Graft vs Host Disease Clinical Trial
Official title:
A Pediatric Phase I Pharmacokinetic Study Using Anti Tumor Necrosis Factor Antibody (Infliximab) for Treatment of Acute Graft Versus Host Disease
| Verified date | December 2007 |
| Source | Emory University |
| Contact | n/a |
| Is FDA regulated | No |
| Health authority | United States: Food and Drug Administration |
| Study type | Interventional |
Acute graft versus host disease (GVHD) remains one of the most significant and potentially
lethal complications of allogeneic bone marrow transplantation. Depending upon the type of
transplant, the incidence of acute GVHD varies between 20 - 50% in related donor
transplants, or as high as 70 - 90% in unrelated donor transplants. Acute GVHD affects the
skin, liver and gastrointestinal (GI) tract and usually occurs within 20 - 40 days of the
bone marrow infusion.
Steroids are the standard initial treatment of acute GVHD, with approximately 50% of the
patients either free of disease or requiring no further therapy. In the remaining patients,
the GVHD either does not respond or it comes back during the tapering of steroids. These
patients have a much worse prognosis with a mortality rate greater than 70%. Studies using
additional agents such as antithymocyte globulin (ATG), monoclonal antibodies, and
anti-lymphocyte globulin showed no improvement over the use of steroids alone. This leads
the investigators to look for new immunosuppressive agents that can reduce the risk and
severity of acute GVHD.
The major purpose of this study is to evaluate the way the body uses and absorbs (the
pharmacokinetic profile) a drug called anti tumor necrosis factor antibody (infliximab) for
the treatment of acute GVHD. Infliximab is currently indicated for the treatment of
immunologic-based diseases (rheumatoid arthritis, moderately to severely active Crohn's
disease, and fistulizing Crohn's disease), assuming patients have had inadequate responses
to conventional therapy. It is not approved for the treatment of GVHD.
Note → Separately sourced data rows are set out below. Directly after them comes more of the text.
-- ==== Sys2Proof/Tests/Slice0.lean ====
section
/-! SUPPORT. The model's own tests. Expected results come from the spec: its encodings (spec/30_encoding.md R87), its
layout rules (R8, R9) and its vectors (spec/95_test_vectors.md; the vector's name stands with each test). The last part
holds, for every statement with hypotheses, a state and operands that meet them. -/

namespace Sys2Proof.Tests

open Sys2Proof.Machine

/-! ### Fixtures -/

/-- Cells appended from CODE_BASE to a Machine just reset. -/
def prog (cells : List Word) : State := cells.foldl (fun s v => (s.append v).2) State.reset

/-- Stack cells set by offset, and sp. -/
def atStack (s : State) (sp : Word) (cells : List (Nat × Word)) : State :=
  { s with sp := sp, stack := cells.foldl (fun m c => Memory.writeWord m c.1 8 c.2) s.stack }

/-- Data cells set by offset. -/
def withData (s : State) (cells : List (Nat × Word)) : State :=
  { s with data := cells.foldl (fun m c => Memory.writeWord m c.1 8 c.2) s.data }

/-- An answer of the host that fails in nothing. -/
def answer (v : Word) (bytes : List Byte) : HostAnswer := ⟨v, bytes, none, false⟩

/-- The host's next answer is fixed. -/
def answering (s : State) (v : Word) (bytes : List Byte) : State := { s with replies := [some (answer v bytes)] }

/-- One step of `s` answers a state with `p`. -/
def stepTo (s : State) (p : State → Bool) : Bool :=
  match step s with
  | .next t => p t
  | .fault _ => false
  | .refused _ => false

/-- The cell at `a` holds `v`. -/
def cellIs (t : State) (a v : Word) : Bool :=
  match t.memRead a 8 with
  | .ok w => decide (w = v)
  | .error _ => false

/-- The fault `c` with `info`, and the registers a precise fault keeps. -/
def faulted (s : State) (c : FaultCause) (info : Word) (t : State) : Bool :=
  decide (t.status = .fault ∧ t.faultCause = c ∧ t.faultInfo = info ∧ t.faultPc = s.pc ∧ t.pc = s.pc ∧ t.sp = s.sp
    ∧ t.bp = s.bp ∧ t.ax = s.ax ∧ t.cycle = s.cycle)

/-- A step answers a next state. -/
theorem next_of_stepTo {s : State} (h : stepTo s (fun _ => true) = true) : ∃ t, step s = .next t := by
  unfold stepTo at h
  split at h
  · rename_i t ht; exact ⟨t, ht⟩
  · simp at h
  · simp at h

/-! ### Well-formedness (R8, R9): each check refuses -/

theorem test_wf_accepts : Config.params.wf = true := by decide
theorem test_wf_pool_multiple : (Params.mk 0x1004 0x10000 0x20000 0x30000 .sign).wf = false := by decide
theorem test_wf_pool_smallest : (Params.mk 48 0x10000 0x20000 0x30000 .sign).wf = true := by decide
theorem test_wf_pool_too_small : (Params.mk 40 0x10000 0x20000 0x30000 .sign).wf = false := by decide
theorem test_wf_base_multiple : (Params.mk 0x1000 0x10004 0x20000 0x30000 .sign).wf = false := by decide
theorem test_wf_data_base_multiple : (Params.mk 0x1000 0x10000 0x20001 0x30000 .sign).wf = false := by decide
theorem test_wf_stack_base_multiple : (Params.mk 0x1000 0x10000 0x20000 0x30002 .sign).wf = false := by decide
theorem test_wf_base_low : (Params.mk 0x1000 0 0x20000 0x30000 .sign).wf = false := by decide
theorem test_wf_data_base_low : (Params.mk 0x1000 0x10000 0 0x30000 .sign).wf = false := by decide
theorem test_wf_stack_base_low : (Params.mk 0x1000 0x10000 0x20000 0 .sign).wf = false := by decide
theorem test_wf_end_at_top : (Params.mk 0x1000 0x10000 0x20000 0xFFFFFFFFFFFFF000 .sign).wf = true := by decide
theorem test_wf_code_past_top : (Params.mk 0x1000 0xFFFFFFFFFFFFF008 0x20000 0x30000 .sign).wf = false := by decide
theorem test_wf_data_past_top : (Params.mk 0x1000 0x10000 0xFFFFFFFFFFFFF008 0x30000 .sign).wf = false := by decide
theorem test_wf_stack_past_top : (Params.mk 0x1000 0x10000 0x20000 0xFFFFFFFFFFFFF008 .sign).wf = false := by decide
theorem test_wf_code_data_overlap : (Params.mk 0x1000 0x10000 0x10FF8 0x30000 .sign).wf = false := by decide
theorem test_wf_code_stack_overlap : (Params.mk 0x1000 0x10000 0x20000 0x0F008 .sign).wf = false := by decide
theorem test_wf_data_stack_overlap : (Params.mk 0x1000 0x10000 0x20000 0x20000 .sign).wf = false := by decide
theorem test_wf_segments_may_touch : (Params.mk 0x1000 0x10000 0x11000 0x12000 .sign).wf = true := by decide

/-! ### Decoding (R80 to R88): words written out from the opcode map -/
theorem test_decode_lea : decodeBytes [0x00, 0, 0, 0, 0, 0, 0, 0, 0x08, 0x07, 0x06, 0x05, 0x04, 0x03, 0x02, 0x81]
    = .ok (.lea 0x8102030405060708, []) := by decide
theorem test_decode_imm : decodeBytes [0x01, 0, 0, 0, 0, 0, 0, 0, 0x08, 0x07, 0x06, 0x05, 0x04, 0x03, 0x02, 0x81]
    = .ok (.imm 0x8102030405060708, []) := by decide
theorem test_decode_jmp : decodeBytes [0x02, 0, 0, 0, 0, 0, 0, 0, 0x08, 0x07, 0x06, 0x05, 0x04, 0x03, 0x02, 0x81]
    = .ok (.jmp 0x8102030405060708, []) := by decide
theorem test_decode_call : decodeBytes [0x03, 0, 0, 0, 0, 0, 0, 0, 0x08, 0x07, 0x06, 0x05, 0x04, 0x03, 0x02, 0x81]
    = .ok (.call 0x8102030405060708, []) := by decide
theorem test_decode_jz : decodeBytes [0x04, 0, 0, 0, 0, 0, 0, 0, 0x08, 0x07, 0x06, 0x05, 0x04, 0x03, 0x02, 0x81]
    = .ok (.jz 0x8102030405060708, []) := by decide
theorem test_decode_jnz : decodeBytes [0x05, 0, 0, 0, 0, 0, 0, 0, 0x08, 0x07, 0x06, 0x05, 0x04, 0x03, 0x02, 0x81]
    = .ok (.jnz 0x8102030405060708, []) := by decide
theorem test_decode_ent : decodeBytes [0x06, 0, 0, 0, 0, 0, 0, 0, 0x08, 0x07, 0x06, 0x05, 0x04, 0x03, 0x02, 0x81]
    = .ok (.ent 0x8102030405060708, []) := by decide
theorem test_decode_adj : decodeBytes [0x07, 0, 0, 0, 0, 0, 0, 0, 0x08, 0x07, 0x06, 0x05, 0x04, 0x03, 0x02, 0x81]
    = .ok (.adj 0x8102030405060708, []) := by decide
theorem test_decode_lev : decodeBytes [0x08, 0, 0, 0, 0, 0, 0, 0, 0x99] = .ok (.lev, [0x99]) := by decide
theorem test_decode_li : decodeBytes [0x09, 0, 0, 0, 0, 0, 0, 0, 0x99] = .ok (.li, [0x99]) := by decide
theorem test_decode_lc : decodeBytes [0x0A, 0, 0, 0, 0, 0, 0, 0, 0x99] = .ok (.lc, [0x99]) := by decide
theorem test_decode_si : decodeBytes [0x0B, 0, 0, 0, 0, 0, 0, 0, 0x99] = .ok (.si, [0x99]) := by decide
theorem test_decode_sc : decodeBytes [0x0C, 0, 0, 0, 0, 0, 0, 0, 0x99] = .ok (.sc, [0x99]) := by decide
theorem test_decode_push : decodeBytes [0x0D, 0, 0, 0, 0, 0, 0, 0, 0x99] = .ok (.push, [0x99]) := by decide
theorem test_decode_or : decodeBytes [0x0E, 0, 0, 0, 0, 0, 0, 0, 0x99] = .ok (.or, [0x99]) := by decide
theorem test_decode_xor : decodeBytes [0x0F, 0, 0, 0, 0, 0, 0, 0, 0x99] = .ok (.xor, [0x99]) := by decide
theorem test_decode_and : decodeBytes [0x10, 0, 0, 0, 0, 0, 0, 0, 0x99] = .ok (.and, [0x99]) := by decide
theorem test_decode_eq : decodeBytes [0x11, 0, 0, 0, 0, 0, 0, 0, 0x99] = .ok (.eq, [0x99]) := by decide
theorem test_decode_ne : decodeBytes [0x12, 0, 0, 0, 0, 0, 0, 0, 0x99] = .ok (.ne, [0x99]) := by decide
theorem test_decode_lt : decodeBytes [0x13, 0, 0, 0, 0, 0, 0, 0, 0x99] = .ok (.lt, [0x99]) := by decide
theorem test_decode_gt : decodeBytes [0x14, 0, 0, 0, 0, 0, 0, 0, 0x99] = .ok (.gt, [0x99]) := by decide
theorem test_decode_le : decodeBytes [0x15, 0, 0, 0, 0, 0, 0, 0, 0x99] = .ok (.le, [0x99]) := by decide
theorem test_decode_ge : decodeBytes [0x16, 0, 0, 0, 0, 0, 0, 0, 0x99] = .ok (.ge, [0x99]) := by decide
theorem test_decode_shl : decodeBytes [0x17, 0, 0, 0, 0, 0, 0, 0, 0x99] = .ok (.shl, [0x99]) := by decide
theorem test_decode_shr : decodeBytes [0x18, 0, 0, 0, 0, 0, 0, 0, 0x99] = .ok (.shr, [0x99]) := by decide
theorem test_decode_add : decodeBytes [0x19, 0, 0, 0, 0, 0, 0, 0, 0x99] = .ok (.add, [0x99]) := by decide
theorem test_decode_sub : decodeBytes [0x1A, 0, 0, 0, 0, 0, 0, 0, 0x99] = .ok (.sub, [0x99]) := by decide
theorem test_decode_mul : decodeBytes [0x1B, 0, 0, 0, 0, 0, 0, 0, 0x99] = .ok (.mul, [0x99]) := by decide
theorem test_decode_div : decodeBytes [0x1C, 0, 0, 0, 0, 0, 0, 0, 0x99] = .ok (.div, [0x99]) := by decide
theorem test_decode_mod : decodeBytes [0x1D, 0, 0, 0, 0, 0, 0, 0, 0x99] = .ok (.mod, [0x99]) := by decide
theorem test_decode_opn : decodeBytes [0x1E, 0, 0, 0, 0, 0, 0, 0, 0x99] = .ok (.opn, [0x99]) := by decide
theorem test_decode_read : decodeBytes [0x1F, 0, 0, 0, 0, 0, 0, 0, 0x99] = .ok (.read, [0x99]) := by decide
theorem test_decode_clos : decodeBytes [0x20, 0, 0, 0, 0, 0, 0, 0, 0x99] = .ok (.clos, [0x99]) := by decide
theorem test_decode_prtf : decodeBytes [0x21, 0, 0, 0, 0, 0, 0, 0, 0x99] = .ok (.prtf, [0x99]) := by decide
theorem test_decode_malc : decodeBytes [0x22, 0, 0, 0, 0, 0, 0, 0, 0x99] = .ok (.malc, [0x99]) := by decide
theorem test_decode_free : decodeBytes [0x23, 0, 0, 0, 0, 0, 0, 0, 0x99] = .ok (.free, [0x99]) := by decide
theorem test_decode_mset : decodeBytes [0x24, 0, 0, 0, 0, 0, 0, 0, 0x99] = .ok (.mset, [0x99]) := by decide
theorem test_decode_mcmp : decodeBytes [0x25, 0, 0, 0, 0, 0, 0, 0, 0x99] = .ok (.mcmp, [0x99]) := by decide
theorem test_decode_exit : decodeBytes [0x26, 0, 0, 0, 0, 0, 0, 0, 0x99] = .ok (.exit, [0x99]) := by decide
theorem test_decode_39 : decodeBytes [0x27, 0, 0, 0, 0, 0, 0, 0] = .error (.unknownOpcode 39) := by decide
theorem test_decode_minus_one : decodeBytes [0xFF, 0xFF, 0xFF, 0xFF, 0xFF, 0xFF, 0xFF, 0xFF]
    = .error (.unknownOpcode 0xFFFFFFFFFFFFFFFF) := by decide
theorem test_decode_high_byte_counts : decodeBytes [0x01, 0, 0, 0, 0, 0, 0, 0x01]
    = .error (.unknownOpcode 0x0100000000000001) := by decide
theorem test_decode_truncated : decodeBytes [0x01, 0, 0, 0, 0, 0, 0, 0, 0x0A] = .error .truncated := by decide
theorem test_table_word_imm : decodeTableWord 128 (1 + 10 * 2 ^ 64) = some (.imm 10) := by decide
theorem test_table_word_exit : decodeTableWord 64 38 = some .exit := by decide
theorem test_table_word_short : decodeTableWord 64 3 = some (.call 0) := by decide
This is a Phase I pharmacokinetic study that is coordinated by the Pediatric Blood and
Marrow Transplant Consortium (PBMTC). The study will be conducted in the Blood and Marrow
Transplantation (BMT) program at Children's Healthcare of Atlanta - Egleston, Emory
University Department of Pediatrics. The goal is to enroll 1 - 2 patients on this study;
accrual will be via the BMT program. Eligible patients must be less than 18 years of age.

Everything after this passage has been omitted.